The last boat on station, Sir John (ON 408) was transferred to the relief fleet, before being sold in 1926.

Very little evidence remains of any boathouse at Cemlyn, just part of a launchway.

In 1978, a memorial was erected near the site of the former lifeboat station, to commemorate both the 150th anniversary of Cemlyn Lifeboat Station, the first one on Anglesey, and also the founders of the station and the AAPLS, Rev. James and Mrs Frances Williams.

==Station honours==
The following are awards made at Cemlyn.

- RNIPLS Silver Medal
Rev.

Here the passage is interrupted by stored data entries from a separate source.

-- ==== Sys2Proof/Laws/Rv64.lean ====
section
/-! SUPPORT. What one instruction of a management core can touch: its own die's core, memory, the counter of free values. -/

namespace Sys2Proof.Machine

/-- The parts of a state that an instruction of a management core may change. -/
def State.coreOnly (s u : State) : Prop :=
  ∃ (dies : Vector Die 4) (m : Memory) (k : Nat), u = { s with dies := dies, mem := m, freeCtr := k }

theorem State.coreOnly_refl (s : State) : s.coreOnly s := ⟨s.dies, s.mem, s.freeCtr, rfl⟩

theorem State.coreOnly_mapDie {s u : State} (d : DieNo) (f : Die → Die) (h : s.coreOnly u) : s.coreOnly (u.mapDie d f) := by
  obtain ⟨dies, m, k, rfl⟩ := h
  exact ⟨_, m, k, rfl⟩

theorem State.coreOnly_mem {s u : State} (m : Memory) (h : s.coreOnly u) : s.coreOnly { u with mem := m } := by
  obtain ⟨dies, _, k, rfl⟩ := h
  exact ⟨dies, m, k, rfl⟩

theorem State.coreOnly_fresh {s u : State} (h : s.coreOnly u) : s.coreOnly u.fresh.2 := by
  obtain ⟨dies, m, k, rfl⟩ := h
  exact ⟨dies, m, _, rfl⟩

/-- An instruction that ends touches nothing else. -/
theorem State.rvRun_coreOnly {s u : State} {d : DieNo} {len : Nat} {i : Rv64Op} {j : Option Word}
    (h : s.rvRun d len i = .ok u j) : s.coreOnly u := by
  have r := s.coreOnly_refl
  cases i <;> simp only [State.rvRun] at h <;> repeat' split at h
  all_goals first
    | cases h; done
    | (cases h
       first
       | exact r
       | exact State.coreOnly_mapDie _ _ r
       | exact State.coreOnly_mem _ r
       | exact State.coreOnly_mem _ (State.coreOnly_mapDie _ _ r)
       | exact State.coreOnly_mapDie _ _ (State.coreOnly_fresh r)
       | exact State.coreOnly_mem _ (State.coreOnly_mapDie _ _ (State.coreOnly_fresh r)))

/-- So does a step of a management core. -/
theorem State.mgmtStep_coreOnly (s : State) (d : DieNo) : s.coreOnly (s.mgmtStep d) := by
  simp only [State.mgmtStep]
  split
  · exact s.coreOnly_refl
  · split
    · exact s.coreOnly_refl
    · split
      · rename_i u j h
        obtain ⟨i, -, hi⟩ := Option.map_eq_some_iff.mp h
        exact State.coreOnly_mapDie _ _ (State.rvRun_coreOnly hi)
      · exact s.coreOnly_refl
      · exact s.coreOnly_refl

end Sys2Proof.Machine
end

Owen Lloyd Williams, Coxswain – 1835

Robert Griffiths, Seaman, crew member – 1846
Owen Highland, Landsman, crew member – 1846
Richard Owen, Seaman, crew member – 1846

- The Thanks of the Institution inscribed on Vellum
Rev. Owen Lloyd Williams, Coxswain – 1853

Rev. Owen Lloyd Williams, Coxswain – 1854
Augustine Vincent, Officer, P&O Steam Navigation Co. – 1854

==Roll of honour==
In memory of those lost whilst serving Cemlyn lifeboat.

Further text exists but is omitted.